→ Assignment
Copy out each line of the listing below where the string "which" appears.

→ Record set
/-! Groups (R154, R155). -/

/-- Does what a group waits for hold it (R12, R154)? -/
def waitHolds (s : State) (w : Option Wait) : Bool :=
  match w with
  | none => false
  | some .mtileDone => false
  | some (.sendDone _) => false
  | some (.drain ids loads) => (ids.any fun i => (Maps.find s.mem.net i).isSome) || loads.any fun l => (wslotOf (teamAt s l.1) l.2).loading
  | some _ => true

/-- May the group be looked at for issue in this clock (R154)? A sibling whose packets of SKID are used up stops before
another packet (R173). -/
def mayIssue (s : State) (h : Nat) (g : Group) : Bool :=
  !g.exited && g.parked.isNone && !g.halted && !waitHolds s g.waiting && g.sleepTo.isNone && !g.stalled &&
    !((teamAt s h).evicting.isSome && inMove s h) &&
    !(match g.haltSeen with
      | some n => decide (2 ≤ n) && isPacketStart g.pc && !g.resumes
      | none => false)

/-- The groups resident on a scheduler (R155). -/
def schedGroups (s : State) (core sched : Nat) : AMap Group :=
  s.groups.filter fun e => !e.2.exited && e.2.sched == sched && (teamAt s (handleOf e.1)).core == core

/-- A ready group's claim: starving first, then hearth class, then age, then the lowest slot (R155). -/
def claim (s : State) (n : Nat) (e : Nat × Group) : Nat :=
  let age := s.clock - e.2.lastIssue
  let t := teamAt s (handleOf e.1)
  let cls := if 64 ≤ age + n then 2 else if effClass s t.ctx t.region = 0 then 1 else 0
  ((cls * 2 ^ 48 + age) * 256) + (255 - e.2.slot % 256)

/-- The member of a list with the greatest claim. -/
def greatest {α : Type} (f : α → Nat) : List α → Option α
  | [] => none
  | x :: xs => match greatest f xs with
    | none => some x
    | some y => if f x ≥ f y then some x else some y

/-- The group that a scheduler looks at next in this clock, if any (R155): first one whose turn ends a chain that has issued before, which
is no issue. -/
def schedPick (s : State) (core sched : Nat) : Option Nat :=
  let gs := schedGroups s core sched
  let ready := gs.filter fun e => mayIssue s (handleOf e.1) e.2
  match ready.find? fun e => e.2.resumes with
  | some e => some e.1
  | none =>
    if Maps.get 0 (coreAt s core).schedAt sched = s.clock + 1 then none
    else match ready with
      | [] => none
      | [e] => some e.1
      | es => (greatest (claim s gs.length) es).map (·.1)

/-- The next step of an `mtile` of a group of a scheduler, if one is due (R451). -/
def schedTile (s : State) (core sched : Nat) : Option Nat :=
  ((schedGroups s core sched).find? fun e => (tileDue s e.1).isSome).map (·.1)

/-- The cores with a resident team. -/
def busyCores (s : State) : List Nat := (s.teams.map fun e => e.2.core).eraseDups

/-- The groups whose turn it is, and the steps of macro operations: on each core the lowest scheduler with one goes first, so that what the
units shared by the schedulers are asked for in one clock comes in scheduler order (R153). -/
noncomputable def groupMoves (s : State) : List Move :=
  (busyCores s).filterMap fun c => (List.range 4).findSome? fun i => match schedTile s c i with
    | some k => some (.device (.mtileStep k))
    | none => (schedPick s c i).map .group

/-! Device units: which of their steps are due. Each of these lists is empty where nothing of its kind is going on. -/

/-- The steps of one die's sequencer, distributor and engines (R73 to R98, R194, R262 to R269, R437). -/
noncomputable def dieMoves (s : State) (d : Nat) : List Instr :=
  let n : BitVec 3 := BitVec.ofNat 3 d
  let x := dieAt s d
  let one (b : Bool) (i : Instr) : List Instr := if b then [i] else []
  one (takePost x.posts).isSome (.cardPostArrival n) ++ one (heldPost s d).isSome (.cardStoreEntryFreed n) ++
    (countersDue s d).map (fun c => .counterUpdate n (BitVec.ofNat 12 c)) ++ one (readyDue s d) (.cardReady n) ++
    one (match dieDeed s d with
      | some (.served _) => true
      | _ => false) (.teamPlacement n) ++
    one (holdDue s d).isSome (.admholdExpiry n) ++ (retiresDue s d).map (fun c => .launchRetirement n (BitVec.ofNat 12 c)) ++
    one (eventDue s d) (.eventRecord n) ++ one (slotDue s d) (.eventQueueSlotFreed n) ++
    (jobsDue s d).map (fun c => .decompressionJobEnd n (BitVec.ofNat 12 c)) ++ one (rcbBusy x) (.rcbInvalidationDone n) ++
    (rewalksDue s d).map (fun e => .waitTableRewalk n (BitVec.ofNat 10 e)) ++ one (!x.flues.isEmpty) (.flueRecordWrite n)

→ Written answer
/-- The group that a scheduler looks at next in this clock, if any (R155): first one whose turn ends a chain that has issued before, which
/-! Device units: which of their steps are due. Each of these lists is empty where nothing of its kind is going on. -/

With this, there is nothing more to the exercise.